YouGov’s polls of party members are consistently reliable and there are good reasons to give these polls more credence than regular polls, as many of the factors that make regular polling – a difficulty in finding enough non-politically engaged people, accurately gauging turnout – so difficult do not apply.
They are a reminder of the story throughout the polls, which is that for most voters, their referendum vote is more important than their party one. The challenge for the Conservative party is that to win an election they have to have a Brexit position that retains and wins back the Leave voters who backed them in 2017: while finding a way to broaden the geographic and political breadth of their 2017 coalition, which was insufficient to win a parliamentary majority.

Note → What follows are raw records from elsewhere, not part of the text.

-- ==== Sys2Proof/Machine/Queue.lean ====
section
/-! DEFINITION. The stream units: engine queues, markers and fences, word fetch, tokens, the retained
windows, and the start and the finish of a word (03_words.md R57 to R72, 19_faults.md R347 to R356). -/
namespace Sys2Proof.Machine

/-! ## Queues -/

def CoreSt.modOwn (k : CoreSt) (f : Own → Own) : CoreSt := { k with own := f k.own }

def CoreSt.modQ (k : CoreSt) (e : Nat) (f : EngQ → EngQ) : CoreSt :=
  k.modOwn fun o => o.setQueue e (f (o.queue e))

/-- Entries a queue holds; an entry holds its place until it has finished (R68). -/
def EngQ.count (q : EngQ) : Nat := (q.items.filter QItem.isEntry).length + b2n q.run.isSome + q.drain.length

/-- Nothing at all stands in a queue. -/
def EngQ.empty? (q : EngQ) : Bool := q.items.isEmpty && q.run.isNone && q.drain.isEmpty

/-- No entry and no marker in any queue (19_faults.md R348). -/
def Own.idle (o : Own) : Bool := (upFrom 0 5).all fun e => (o.queue e).empty?

/-- MX stands at a pre-emption point (11_matrix.md R258). DEDUCED (log 19). -/
def Own.mxPoint (o : Own) : Bool := o.mxAtPoint || !o.mxUsed

/-- Contexts that wait for ownership. -/
def CoreSt.waiters (k : CoreSt) : List Nat :=
  (upFrom 0 8).filter fun i =>
    let x := k.ctx i
    x.live && x.want.isSome && x.trapped.isNone && k.owner != some i

/-- The waiting context that ownership goes to: highest PRIO, then longest waiting (R348). -/
def CoreSt.nextOwner (k : CoreSt) : Option Nat :=
  k.waiters.foldl (fun b i =>
    match b with
    | none => some i
    | some j =>
      let x := k.ctx i
      let y := k.ctx j
      if y.prio < x.prio ∨ (x.prio = y.prio ∧ x.want.getD 0 < y.want.getD 0) then some i else b) none

def QItem.isFence (n : Nat) : QItem → Bool
  | .fence i _ => i == n
  | _ => false

/-- The fence stands in the queue of every engine: none has passed it. -/
def Own.fenceWhole (o : Own) (n : Nat) : Bool :=
  (upFrom 0 5).all fun e => (o.queue e).items.any (QItem.isFence n)

/-- No entry stands behind a fence in any queue. -/
def Own.lastFence (o : Own) (n : Nat) : Bool :=
  (upFrom 0 5).all fun e => !(((o.queue e).items.dropWhile fun i => !i.isFence n).any QItem.isEntry)

/-- A switch is pending at a fence (R348, R349). -/
def CoreSt.switchPending (k : CoreSt) (n : Nat) : Bool :=
  match k.owner with
  | none => false
  | some o =>
    (k.ctx o).saveb.getLsbD 0 && k.own.fenceWhole n &&
      (k.waiters.any (fun i => decide ((k.ctx o).prio < (k.ctx i).prio)) ||
        (!k.waiters.isEmpty && k.own.lastFence n))

/-- All five engines wait at a fence with their entries ahead of it finished; the mask it captured. -/
def Own.atFence (o : Own) (n : Nat) : Option (BitVec 10) :=
  if (upFrom 0 5).all fun e =>
      let q := o.queue e
      q.run.isNone && q.drain.isEmpty && (q.items.head?.map (QItem.isFence n)).getD false
  then
    match (o.queue 0).items.head? with
    | some (.fence _ m) => some m
    | _ => none
  else none

/-- LD and ST both stand at a QALIGN marker with every entry ahead of it finished (12_sequencer.md
R269). -/
def Own.atQalign (o : Own) (n : Nat) : Bool :=
  [1, 4].all fun e =>
    let q := o.queue e
    q.run.isNone && q.drain.isEmpty && (match q.items.head? with | some (.qalign i) => i == n | _ => false)

/-- Remove the first item of a queue. DEDUCED (log 21). DEDUCED (log 35). -/
def EngQ.pass (q : EngQ) : EngQ := { q with items := q.items.drop 1 }

/-- The bank words among the CP words (05_bank_units.md R110). -/
def cpIsBank : CpOp → Bool
  | .bgemv | .bgemva | .batom | .bqry => true
  | _ => false

/-- Engine `e` crosses bank marker `n` (05_bank_units.md R125): what it waits for is now known. -/
def CoreSt.crossBank (k : CoreSt) (e n : Nat) : CoreSt :=
  let o := k.owner.getD 8
  let js := k.jobs.filter fun j => j.ctx == o
  k.modOwn fun w =>
    { (w.setQueue e { (w.queue e).pass with gate := n }) with
      gates := w.gates.map fun g =>
        if g.id ≠ n then g
        else if e = 0 then
          { g with
            cpCrossed := true
            jobs := (js.filter fun j => cpIsBank j.op).map (·.id)
            copies := (js.filter fun j => !cpIsBank j.op).map (·.id) }
        else if e = 1 then { g with ldCrossed := true }
        else { g with stCrossed := true, stWords := (w.live.filter fun l => l.eng == .st).map (·.id) } }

There are two tedious clichés that get exchanged in the Brexit debate. The first is that “nobody voted to be poorer”, and the second is that “Leave voters knew what they voted for”. There are a variety of problems with the “no-one voted to be poorer” line. The first is that, of course, people vote to be worse off all the time. Some people earning in excess of £70,000 voted in 2017 for a Labour party pledging to put their taxes up. People in receipt of in-work benefits voted in 2015 for a Conservative Party promising to cut them. The second is that most people who voted to leave did not believe they were voting to make themselves poorer, and still don’t. The Conservatives’ 2015 election victory is instructive here: people happily voted for welfare cuts in 2015 and then very rapidly turned against the idea when George Osborne attempted to take away their welfare. The poll tax, which ended Margaret Thatcher’s premiership was written in black and white in the 1987 manifesto and was used as a talking point to excoriate the wastefulness of leftwing councils.
The problem with the “Leave voters knew what they voted for” line is essentially the same: history is littered with people voting for things that they like in theory, or, or don’t believe, or haven’t really understood and then opposing them when they are presented with the reality.
The crucial thing about this poll of Conservative members, as we know from every survey of Tory party activists and indeed any conversation with Conservative activists or MPs, is that they don’t believe that Brexit will lead to economic catastrophe, or the break-up of the United Kingdom. It should be taken about as seriously as me saying I would pay £100 for a film of the critically acclaimed sitcom Community: it’s a sign that I enjoyed the programme and am greatly invested in it, but by no means a guarantee that if the show’s producer turned up with a begging bowl tomorrow I would chuck 100 quid in it.
What is striking in this poll is that the one thing that Conservative activists actually believe might happen as a result of Brexit – a victory by Jeremy Corbyn – is the one thing that they would sacrifice Brexit for.
That suggests that far from being an implacable mass of frothing Brexiteers who will crown Boris Johnson no matter what there is room for an astute campaign to spring an upset if they can successfully prosecute the argument that Johnson’s Brexit plans mean an election that the party would lose. But that would require capabilities that, so far, have been in short supply.